Data extracted from a collection
##########
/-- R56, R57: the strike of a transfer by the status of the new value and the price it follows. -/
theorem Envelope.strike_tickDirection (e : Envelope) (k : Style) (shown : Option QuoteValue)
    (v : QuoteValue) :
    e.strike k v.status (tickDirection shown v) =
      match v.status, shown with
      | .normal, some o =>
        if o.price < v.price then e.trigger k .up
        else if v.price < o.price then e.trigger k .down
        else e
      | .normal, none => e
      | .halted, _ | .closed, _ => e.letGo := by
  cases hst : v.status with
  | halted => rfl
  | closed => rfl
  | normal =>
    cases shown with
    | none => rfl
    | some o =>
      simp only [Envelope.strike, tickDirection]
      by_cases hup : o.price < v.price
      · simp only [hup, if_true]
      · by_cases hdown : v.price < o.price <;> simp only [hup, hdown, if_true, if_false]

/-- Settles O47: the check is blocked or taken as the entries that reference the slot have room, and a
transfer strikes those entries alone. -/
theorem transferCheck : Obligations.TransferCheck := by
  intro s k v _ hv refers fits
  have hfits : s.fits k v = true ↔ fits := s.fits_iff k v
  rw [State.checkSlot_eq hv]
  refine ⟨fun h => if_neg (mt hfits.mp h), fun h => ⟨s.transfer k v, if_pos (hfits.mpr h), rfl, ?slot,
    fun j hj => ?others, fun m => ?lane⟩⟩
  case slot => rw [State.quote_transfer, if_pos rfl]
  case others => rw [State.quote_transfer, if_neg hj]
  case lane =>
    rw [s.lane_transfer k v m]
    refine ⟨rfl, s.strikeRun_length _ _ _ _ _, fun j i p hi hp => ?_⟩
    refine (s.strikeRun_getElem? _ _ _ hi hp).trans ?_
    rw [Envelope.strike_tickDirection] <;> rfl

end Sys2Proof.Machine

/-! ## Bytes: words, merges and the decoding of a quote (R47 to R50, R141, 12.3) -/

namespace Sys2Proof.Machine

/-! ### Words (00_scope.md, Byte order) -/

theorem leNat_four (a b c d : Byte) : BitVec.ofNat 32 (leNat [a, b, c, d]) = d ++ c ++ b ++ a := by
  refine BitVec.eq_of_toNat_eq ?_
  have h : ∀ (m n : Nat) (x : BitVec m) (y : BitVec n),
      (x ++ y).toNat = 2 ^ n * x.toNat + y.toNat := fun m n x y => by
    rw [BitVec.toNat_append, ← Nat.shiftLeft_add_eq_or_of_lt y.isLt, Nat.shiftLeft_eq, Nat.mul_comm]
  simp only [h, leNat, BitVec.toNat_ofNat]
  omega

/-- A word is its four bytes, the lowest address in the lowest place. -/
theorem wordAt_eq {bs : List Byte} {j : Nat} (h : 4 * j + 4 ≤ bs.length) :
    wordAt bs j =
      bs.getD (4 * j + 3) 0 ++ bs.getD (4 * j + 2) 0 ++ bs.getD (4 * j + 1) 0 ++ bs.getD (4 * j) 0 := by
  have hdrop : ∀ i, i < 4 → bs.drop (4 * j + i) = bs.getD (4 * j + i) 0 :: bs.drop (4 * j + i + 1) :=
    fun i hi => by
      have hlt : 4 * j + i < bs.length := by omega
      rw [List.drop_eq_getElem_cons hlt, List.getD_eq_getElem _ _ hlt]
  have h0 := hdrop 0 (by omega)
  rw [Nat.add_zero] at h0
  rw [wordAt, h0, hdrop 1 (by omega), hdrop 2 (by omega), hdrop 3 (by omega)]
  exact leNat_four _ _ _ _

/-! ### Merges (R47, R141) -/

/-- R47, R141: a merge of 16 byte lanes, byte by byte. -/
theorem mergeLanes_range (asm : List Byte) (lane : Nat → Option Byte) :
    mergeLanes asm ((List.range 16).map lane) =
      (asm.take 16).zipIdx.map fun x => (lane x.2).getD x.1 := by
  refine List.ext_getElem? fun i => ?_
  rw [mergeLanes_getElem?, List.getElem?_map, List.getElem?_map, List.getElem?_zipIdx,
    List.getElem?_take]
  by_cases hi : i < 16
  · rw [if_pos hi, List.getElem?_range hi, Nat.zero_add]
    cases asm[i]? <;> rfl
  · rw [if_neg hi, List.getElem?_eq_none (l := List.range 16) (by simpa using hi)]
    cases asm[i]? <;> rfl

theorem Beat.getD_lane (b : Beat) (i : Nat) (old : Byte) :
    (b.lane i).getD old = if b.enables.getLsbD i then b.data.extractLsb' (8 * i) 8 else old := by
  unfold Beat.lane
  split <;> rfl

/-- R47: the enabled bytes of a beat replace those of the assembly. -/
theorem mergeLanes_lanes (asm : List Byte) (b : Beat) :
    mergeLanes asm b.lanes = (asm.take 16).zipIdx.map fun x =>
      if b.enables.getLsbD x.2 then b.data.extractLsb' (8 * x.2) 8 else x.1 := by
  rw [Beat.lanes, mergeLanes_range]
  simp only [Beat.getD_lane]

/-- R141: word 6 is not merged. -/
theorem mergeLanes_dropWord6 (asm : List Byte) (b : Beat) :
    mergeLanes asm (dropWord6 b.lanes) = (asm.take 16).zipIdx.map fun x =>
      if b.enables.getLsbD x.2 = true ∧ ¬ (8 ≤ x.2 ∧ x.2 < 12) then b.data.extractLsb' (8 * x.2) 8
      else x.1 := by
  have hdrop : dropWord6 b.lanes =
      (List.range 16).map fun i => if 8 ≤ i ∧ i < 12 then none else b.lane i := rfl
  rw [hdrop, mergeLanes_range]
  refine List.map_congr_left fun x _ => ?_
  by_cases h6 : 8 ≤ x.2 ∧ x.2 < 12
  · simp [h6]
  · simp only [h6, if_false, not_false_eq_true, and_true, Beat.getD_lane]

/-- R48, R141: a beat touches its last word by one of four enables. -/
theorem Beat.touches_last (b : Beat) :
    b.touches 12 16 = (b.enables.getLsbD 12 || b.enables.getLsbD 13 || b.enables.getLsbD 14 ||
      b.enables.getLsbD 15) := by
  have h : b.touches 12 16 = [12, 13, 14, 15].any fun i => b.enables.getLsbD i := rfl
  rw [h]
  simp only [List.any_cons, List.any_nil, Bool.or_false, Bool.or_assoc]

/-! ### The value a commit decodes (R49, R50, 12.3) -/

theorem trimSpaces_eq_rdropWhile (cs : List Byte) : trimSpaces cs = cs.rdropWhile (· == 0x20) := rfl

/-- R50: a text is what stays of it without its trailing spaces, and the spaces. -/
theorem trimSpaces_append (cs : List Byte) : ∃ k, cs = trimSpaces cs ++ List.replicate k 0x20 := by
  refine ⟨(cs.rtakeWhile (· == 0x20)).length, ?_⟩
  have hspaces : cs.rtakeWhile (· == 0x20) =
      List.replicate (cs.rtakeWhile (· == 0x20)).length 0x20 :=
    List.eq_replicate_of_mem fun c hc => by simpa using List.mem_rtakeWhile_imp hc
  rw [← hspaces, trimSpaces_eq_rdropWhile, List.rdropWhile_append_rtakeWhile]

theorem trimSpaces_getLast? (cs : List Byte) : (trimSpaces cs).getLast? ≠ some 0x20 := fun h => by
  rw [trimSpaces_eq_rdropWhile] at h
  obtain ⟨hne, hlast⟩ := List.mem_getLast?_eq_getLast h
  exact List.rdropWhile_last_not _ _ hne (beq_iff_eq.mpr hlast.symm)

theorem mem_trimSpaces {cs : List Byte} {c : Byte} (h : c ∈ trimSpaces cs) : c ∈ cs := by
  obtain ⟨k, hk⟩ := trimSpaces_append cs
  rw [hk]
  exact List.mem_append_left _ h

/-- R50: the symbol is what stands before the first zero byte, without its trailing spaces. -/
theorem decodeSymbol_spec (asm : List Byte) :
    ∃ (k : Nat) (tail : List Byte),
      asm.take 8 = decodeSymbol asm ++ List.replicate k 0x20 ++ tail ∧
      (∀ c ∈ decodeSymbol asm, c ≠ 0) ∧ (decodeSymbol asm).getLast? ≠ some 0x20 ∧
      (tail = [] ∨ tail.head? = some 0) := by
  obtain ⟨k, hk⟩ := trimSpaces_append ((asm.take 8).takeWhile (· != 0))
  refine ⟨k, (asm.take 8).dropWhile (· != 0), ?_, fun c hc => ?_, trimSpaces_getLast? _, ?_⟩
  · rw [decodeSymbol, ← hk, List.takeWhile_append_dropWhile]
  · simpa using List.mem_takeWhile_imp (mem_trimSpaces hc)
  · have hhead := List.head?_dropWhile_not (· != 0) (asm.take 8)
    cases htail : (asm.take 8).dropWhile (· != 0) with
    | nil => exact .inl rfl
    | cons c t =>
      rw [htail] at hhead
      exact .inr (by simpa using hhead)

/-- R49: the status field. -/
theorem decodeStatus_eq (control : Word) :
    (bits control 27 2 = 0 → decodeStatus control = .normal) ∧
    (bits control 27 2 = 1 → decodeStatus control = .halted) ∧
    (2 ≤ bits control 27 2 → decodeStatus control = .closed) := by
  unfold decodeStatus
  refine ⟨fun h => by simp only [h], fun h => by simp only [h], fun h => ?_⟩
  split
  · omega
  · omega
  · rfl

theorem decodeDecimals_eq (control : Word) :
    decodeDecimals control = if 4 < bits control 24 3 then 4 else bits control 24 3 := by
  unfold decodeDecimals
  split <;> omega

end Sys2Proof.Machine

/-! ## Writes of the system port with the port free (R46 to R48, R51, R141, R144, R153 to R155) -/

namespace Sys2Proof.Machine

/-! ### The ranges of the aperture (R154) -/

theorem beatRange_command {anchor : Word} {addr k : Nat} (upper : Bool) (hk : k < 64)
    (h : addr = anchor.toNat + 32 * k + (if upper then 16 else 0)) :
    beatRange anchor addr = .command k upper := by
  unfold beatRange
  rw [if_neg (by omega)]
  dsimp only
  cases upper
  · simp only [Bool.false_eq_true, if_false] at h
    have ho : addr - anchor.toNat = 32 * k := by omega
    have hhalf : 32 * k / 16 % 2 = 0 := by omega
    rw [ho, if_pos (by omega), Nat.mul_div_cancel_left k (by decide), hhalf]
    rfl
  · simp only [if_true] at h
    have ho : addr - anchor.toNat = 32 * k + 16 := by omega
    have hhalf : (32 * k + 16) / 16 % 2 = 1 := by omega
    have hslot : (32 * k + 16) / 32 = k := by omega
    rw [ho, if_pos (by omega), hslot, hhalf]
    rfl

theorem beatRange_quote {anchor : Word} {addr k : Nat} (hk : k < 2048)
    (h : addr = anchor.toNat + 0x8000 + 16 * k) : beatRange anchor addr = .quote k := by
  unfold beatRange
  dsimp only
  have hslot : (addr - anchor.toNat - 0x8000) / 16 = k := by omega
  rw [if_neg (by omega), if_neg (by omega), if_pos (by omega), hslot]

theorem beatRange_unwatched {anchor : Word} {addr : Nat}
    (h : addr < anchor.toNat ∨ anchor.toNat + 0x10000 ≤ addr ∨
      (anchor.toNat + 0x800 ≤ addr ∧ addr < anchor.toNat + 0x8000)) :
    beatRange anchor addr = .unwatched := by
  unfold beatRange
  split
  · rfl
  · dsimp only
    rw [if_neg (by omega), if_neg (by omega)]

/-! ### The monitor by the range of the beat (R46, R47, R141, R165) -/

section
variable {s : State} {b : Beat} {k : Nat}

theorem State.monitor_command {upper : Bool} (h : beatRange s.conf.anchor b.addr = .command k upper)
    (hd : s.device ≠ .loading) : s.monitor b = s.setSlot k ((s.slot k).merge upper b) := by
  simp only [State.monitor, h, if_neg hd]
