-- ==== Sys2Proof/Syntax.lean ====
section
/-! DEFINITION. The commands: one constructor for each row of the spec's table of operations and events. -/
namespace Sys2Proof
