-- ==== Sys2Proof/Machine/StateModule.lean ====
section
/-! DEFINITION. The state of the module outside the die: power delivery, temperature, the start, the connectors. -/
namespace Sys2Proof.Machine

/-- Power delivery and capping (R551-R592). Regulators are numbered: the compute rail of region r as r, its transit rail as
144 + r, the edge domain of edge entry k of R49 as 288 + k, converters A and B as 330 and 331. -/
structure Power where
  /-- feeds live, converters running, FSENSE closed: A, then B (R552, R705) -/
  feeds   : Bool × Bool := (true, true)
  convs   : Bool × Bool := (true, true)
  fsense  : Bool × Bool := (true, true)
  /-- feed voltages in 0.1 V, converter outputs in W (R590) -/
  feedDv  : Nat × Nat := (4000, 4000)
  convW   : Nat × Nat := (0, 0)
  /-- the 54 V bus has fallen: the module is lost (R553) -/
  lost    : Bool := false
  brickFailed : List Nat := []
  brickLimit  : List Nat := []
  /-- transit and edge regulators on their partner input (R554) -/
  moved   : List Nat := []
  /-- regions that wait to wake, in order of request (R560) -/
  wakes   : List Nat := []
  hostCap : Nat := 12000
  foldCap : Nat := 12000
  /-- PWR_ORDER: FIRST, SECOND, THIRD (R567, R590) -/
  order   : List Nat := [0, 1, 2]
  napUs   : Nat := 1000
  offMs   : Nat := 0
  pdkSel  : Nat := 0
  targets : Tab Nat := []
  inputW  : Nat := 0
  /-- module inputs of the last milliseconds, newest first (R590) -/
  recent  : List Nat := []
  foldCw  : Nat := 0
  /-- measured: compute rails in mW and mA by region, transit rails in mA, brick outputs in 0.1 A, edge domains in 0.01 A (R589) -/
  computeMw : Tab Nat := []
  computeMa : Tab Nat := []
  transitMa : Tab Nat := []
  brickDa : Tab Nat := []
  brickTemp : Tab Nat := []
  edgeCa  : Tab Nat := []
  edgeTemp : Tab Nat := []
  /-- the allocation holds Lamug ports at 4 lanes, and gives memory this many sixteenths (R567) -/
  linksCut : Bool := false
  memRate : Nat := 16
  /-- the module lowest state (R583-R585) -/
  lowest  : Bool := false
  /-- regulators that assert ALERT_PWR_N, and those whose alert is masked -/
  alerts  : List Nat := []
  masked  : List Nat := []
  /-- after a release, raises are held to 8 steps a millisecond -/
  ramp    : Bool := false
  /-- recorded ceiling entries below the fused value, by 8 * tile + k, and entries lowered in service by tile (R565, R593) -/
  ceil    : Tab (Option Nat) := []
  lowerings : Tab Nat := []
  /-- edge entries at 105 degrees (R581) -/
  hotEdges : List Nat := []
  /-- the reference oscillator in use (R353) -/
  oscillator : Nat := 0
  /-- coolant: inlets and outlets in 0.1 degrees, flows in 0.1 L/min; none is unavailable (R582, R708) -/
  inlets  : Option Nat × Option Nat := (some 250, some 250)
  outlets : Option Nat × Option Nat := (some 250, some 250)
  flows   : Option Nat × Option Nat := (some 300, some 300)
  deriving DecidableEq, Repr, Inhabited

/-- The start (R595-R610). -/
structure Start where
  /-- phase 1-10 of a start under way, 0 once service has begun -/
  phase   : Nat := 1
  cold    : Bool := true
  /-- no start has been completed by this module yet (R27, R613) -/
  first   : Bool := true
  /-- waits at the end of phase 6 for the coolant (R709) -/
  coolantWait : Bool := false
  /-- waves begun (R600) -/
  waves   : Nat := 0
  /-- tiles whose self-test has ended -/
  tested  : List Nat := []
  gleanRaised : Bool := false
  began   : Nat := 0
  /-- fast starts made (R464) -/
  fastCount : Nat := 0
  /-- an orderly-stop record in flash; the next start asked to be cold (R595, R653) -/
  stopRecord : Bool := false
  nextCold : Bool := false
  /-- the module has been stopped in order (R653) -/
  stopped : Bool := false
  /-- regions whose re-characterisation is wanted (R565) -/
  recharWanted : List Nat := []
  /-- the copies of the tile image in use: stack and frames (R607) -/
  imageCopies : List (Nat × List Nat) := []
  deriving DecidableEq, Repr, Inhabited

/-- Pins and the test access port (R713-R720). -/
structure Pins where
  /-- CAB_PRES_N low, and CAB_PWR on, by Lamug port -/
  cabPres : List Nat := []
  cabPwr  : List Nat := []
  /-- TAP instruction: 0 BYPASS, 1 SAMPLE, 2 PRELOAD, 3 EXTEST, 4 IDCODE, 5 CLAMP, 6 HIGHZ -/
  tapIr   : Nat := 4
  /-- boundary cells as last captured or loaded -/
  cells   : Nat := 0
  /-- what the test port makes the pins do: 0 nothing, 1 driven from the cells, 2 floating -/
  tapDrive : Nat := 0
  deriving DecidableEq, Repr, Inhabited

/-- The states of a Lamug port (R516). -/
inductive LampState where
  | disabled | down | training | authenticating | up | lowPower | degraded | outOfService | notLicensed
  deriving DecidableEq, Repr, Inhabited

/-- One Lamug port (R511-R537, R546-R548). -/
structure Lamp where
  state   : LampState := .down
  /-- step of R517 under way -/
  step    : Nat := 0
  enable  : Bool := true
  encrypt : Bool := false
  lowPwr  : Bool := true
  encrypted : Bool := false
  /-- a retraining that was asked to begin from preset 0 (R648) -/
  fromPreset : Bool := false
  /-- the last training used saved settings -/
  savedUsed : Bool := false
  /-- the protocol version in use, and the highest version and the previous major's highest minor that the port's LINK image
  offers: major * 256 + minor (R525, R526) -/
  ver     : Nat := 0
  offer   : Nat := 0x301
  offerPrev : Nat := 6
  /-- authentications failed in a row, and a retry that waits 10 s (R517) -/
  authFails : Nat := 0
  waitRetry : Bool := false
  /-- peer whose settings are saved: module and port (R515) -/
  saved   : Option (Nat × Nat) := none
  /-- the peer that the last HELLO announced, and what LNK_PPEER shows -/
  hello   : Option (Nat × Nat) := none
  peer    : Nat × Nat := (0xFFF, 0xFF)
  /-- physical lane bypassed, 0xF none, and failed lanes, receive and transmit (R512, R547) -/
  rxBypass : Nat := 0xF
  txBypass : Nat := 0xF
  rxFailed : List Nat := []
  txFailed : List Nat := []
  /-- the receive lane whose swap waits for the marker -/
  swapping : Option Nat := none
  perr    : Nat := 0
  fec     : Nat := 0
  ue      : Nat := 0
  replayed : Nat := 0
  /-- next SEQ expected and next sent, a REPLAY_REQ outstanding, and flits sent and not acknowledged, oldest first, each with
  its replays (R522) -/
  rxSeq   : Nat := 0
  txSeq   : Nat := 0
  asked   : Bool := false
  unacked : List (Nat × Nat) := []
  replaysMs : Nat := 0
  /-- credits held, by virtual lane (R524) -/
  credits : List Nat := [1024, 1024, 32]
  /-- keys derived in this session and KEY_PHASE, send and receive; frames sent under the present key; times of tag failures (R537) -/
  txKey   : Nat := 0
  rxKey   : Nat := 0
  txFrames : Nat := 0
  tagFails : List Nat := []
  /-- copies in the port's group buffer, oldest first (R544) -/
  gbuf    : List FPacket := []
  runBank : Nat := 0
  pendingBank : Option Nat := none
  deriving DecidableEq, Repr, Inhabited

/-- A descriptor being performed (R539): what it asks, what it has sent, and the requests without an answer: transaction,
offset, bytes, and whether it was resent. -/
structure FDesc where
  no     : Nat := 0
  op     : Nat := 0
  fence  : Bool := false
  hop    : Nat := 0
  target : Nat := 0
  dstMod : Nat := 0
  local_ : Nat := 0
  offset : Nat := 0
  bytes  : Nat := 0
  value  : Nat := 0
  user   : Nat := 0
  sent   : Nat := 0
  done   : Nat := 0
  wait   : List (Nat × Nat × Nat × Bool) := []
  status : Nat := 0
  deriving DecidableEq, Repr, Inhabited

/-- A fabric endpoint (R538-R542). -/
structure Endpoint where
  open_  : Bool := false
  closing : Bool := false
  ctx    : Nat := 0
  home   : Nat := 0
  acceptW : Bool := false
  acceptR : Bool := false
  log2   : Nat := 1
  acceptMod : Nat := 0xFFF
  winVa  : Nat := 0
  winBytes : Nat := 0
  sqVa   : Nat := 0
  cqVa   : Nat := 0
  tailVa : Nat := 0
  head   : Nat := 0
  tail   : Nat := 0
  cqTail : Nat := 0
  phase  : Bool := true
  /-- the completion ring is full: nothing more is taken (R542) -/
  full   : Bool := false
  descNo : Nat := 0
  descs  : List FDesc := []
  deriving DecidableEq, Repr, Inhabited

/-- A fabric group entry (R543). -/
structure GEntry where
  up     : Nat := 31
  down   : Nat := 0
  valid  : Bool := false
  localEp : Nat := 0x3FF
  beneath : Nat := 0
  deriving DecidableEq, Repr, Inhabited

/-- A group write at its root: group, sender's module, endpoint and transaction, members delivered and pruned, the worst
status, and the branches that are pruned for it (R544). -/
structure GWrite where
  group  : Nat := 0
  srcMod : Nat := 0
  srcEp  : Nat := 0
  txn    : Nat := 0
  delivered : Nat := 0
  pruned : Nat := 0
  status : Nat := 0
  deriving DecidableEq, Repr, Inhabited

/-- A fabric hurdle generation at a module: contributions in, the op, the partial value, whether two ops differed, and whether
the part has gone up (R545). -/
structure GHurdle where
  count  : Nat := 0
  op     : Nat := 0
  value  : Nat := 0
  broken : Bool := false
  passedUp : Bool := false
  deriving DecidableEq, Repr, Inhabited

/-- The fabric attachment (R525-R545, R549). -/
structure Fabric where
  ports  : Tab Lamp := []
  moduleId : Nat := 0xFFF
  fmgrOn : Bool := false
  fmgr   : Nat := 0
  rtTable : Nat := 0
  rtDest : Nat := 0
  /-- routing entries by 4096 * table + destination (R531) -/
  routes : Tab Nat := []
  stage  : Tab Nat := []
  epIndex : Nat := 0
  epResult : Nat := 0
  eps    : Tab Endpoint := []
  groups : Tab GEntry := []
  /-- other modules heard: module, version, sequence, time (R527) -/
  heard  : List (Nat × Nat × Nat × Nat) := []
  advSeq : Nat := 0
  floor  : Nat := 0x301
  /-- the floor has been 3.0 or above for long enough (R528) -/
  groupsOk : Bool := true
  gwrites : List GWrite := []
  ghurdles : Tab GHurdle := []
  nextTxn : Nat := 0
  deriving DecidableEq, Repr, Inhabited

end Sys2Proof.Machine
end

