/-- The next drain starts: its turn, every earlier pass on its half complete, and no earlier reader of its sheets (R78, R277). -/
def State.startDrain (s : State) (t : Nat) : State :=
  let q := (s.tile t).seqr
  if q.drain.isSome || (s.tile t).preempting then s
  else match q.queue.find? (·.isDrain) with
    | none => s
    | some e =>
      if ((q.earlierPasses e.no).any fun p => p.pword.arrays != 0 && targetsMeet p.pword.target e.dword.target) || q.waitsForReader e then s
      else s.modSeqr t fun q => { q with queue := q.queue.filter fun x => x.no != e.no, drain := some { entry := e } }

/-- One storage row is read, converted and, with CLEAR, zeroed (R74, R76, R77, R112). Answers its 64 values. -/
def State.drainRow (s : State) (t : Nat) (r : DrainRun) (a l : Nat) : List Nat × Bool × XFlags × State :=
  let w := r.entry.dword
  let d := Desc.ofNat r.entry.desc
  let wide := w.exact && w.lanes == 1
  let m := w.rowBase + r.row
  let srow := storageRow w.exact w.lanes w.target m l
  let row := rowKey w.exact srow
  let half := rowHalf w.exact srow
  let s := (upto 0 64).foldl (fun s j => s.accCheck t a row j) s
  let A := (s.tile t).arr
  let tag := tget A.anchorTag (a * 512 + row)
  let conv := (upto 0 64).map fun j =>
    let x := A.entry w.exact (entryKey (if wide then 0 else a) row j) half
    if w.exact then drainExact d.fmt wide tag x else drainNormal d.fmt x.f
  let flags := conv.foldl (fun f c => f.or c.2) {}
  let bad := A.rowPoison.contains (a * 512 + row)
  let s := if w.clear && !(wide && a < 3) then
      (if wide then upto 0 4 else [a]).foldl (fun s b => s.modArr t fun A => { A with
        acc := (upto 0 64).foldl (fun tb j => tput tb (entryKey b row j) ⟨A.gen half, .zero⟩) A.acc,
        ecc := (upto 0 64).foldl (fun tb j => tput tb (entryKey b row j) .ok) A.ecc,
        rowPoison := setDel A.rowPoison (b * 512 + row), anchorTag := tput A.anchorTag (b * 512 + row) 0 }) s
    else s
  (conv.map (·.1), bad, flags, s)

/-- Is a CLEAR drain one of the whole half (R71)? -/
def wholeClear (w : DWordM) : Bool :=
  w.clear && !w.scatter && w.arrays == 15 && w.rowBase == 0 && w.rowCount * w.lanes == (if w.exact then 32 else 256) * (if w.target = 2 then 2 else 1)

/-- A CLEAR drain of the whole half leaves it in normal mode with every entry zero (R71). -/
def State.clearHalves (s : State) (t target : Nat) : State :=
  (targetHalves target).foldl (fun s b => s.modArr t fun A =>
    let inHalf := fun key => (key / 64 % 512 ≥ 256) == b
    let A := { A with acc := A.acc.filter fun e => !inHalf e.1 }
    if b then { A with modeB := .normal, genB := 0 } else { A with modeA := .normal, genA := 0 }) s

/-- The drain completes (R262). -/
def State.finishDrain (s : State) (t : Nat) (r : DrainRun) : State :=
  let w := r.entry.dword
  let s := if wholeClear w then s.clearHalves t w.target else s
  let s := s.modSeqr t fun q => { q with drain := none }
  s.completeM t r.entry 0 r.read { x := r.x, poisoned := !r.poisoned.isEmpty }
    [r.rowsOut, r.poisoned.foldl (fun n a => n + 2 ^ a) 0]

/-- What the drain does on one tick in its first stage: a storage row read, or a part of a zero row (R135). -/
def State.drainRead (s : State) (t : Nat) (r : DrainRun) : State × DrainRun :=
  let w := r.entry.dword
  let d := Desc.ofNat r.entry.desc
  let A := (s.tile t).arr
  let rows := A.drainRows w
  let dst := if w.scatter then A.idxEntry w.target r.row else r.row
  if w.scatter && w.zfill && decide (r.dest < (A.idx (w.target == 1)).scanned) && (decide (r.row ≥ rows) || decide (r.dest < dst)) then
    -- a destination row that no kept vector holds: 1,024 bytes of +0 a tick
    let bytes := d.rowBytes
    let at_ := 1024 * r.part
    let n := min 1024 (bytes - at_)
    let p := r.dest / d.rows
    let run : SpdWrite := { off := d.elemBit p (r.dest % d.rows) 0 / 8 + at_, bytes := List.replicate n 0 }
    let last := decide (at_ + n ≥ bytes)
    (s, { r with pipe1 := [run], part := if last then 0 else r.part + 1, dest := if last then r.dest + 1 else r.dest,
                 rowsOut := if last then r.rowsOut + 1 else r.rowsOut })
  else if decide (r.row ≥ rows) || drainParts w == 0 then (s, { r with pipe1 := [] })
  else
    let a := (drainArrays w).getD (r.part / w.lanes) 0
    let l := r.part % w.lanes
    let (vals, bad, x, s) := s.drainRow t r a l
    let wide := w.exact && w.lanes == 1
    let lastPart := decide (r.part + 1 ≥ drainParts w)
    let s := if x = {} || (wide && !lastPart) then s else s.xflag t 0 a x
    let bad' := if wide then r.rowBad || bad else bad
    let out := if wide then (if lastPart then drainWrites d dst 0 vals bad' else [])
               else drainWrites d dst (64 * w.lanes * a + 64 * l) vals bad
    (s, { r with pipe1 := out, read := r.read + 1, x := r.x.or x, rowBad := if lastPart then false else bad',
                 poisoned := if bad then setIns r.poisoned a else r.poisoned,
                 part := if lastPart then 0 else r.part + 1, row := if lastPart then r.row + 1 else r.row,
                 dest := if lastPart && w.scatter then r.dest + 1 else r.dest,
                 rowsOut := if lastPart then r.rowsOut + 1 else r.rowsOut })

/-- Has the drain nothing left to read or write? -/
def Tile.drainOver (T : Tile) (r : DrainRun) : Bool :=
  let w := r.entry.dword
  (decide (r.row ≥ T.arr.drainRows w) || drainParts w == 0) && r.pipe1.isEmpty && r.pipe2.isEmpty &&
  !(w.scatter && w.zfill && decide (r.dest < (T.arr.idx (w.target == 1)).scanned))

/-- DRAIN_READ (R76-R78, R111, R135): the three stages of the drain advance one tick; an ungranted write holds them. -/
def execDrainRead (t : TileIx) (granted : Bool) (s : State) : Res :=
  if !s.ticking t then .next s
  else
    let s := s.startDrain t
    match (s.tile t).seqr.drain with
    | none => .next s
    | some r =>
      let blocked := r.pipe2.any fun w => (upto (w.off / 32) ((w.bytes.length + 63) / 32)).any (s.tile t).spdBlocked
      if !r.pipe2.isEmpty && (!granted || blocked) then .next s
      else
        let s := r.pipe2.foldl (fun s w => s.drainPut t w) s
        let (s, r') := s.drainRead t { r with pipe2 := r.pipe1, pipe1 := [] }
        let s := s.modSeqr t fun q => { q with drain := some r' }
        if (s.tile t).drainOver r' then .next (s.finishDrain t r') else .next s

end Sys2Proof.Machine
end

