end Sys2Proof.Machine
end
##########
* **Problem details**
Check each line of the records for the word "reference", and show the lines that contain it.

* **Written answer**
/-- Settles O47: the check is blocked or taken as the entries that reference the slot have room, and a
  /-- the reference oscillator in use (R353) -/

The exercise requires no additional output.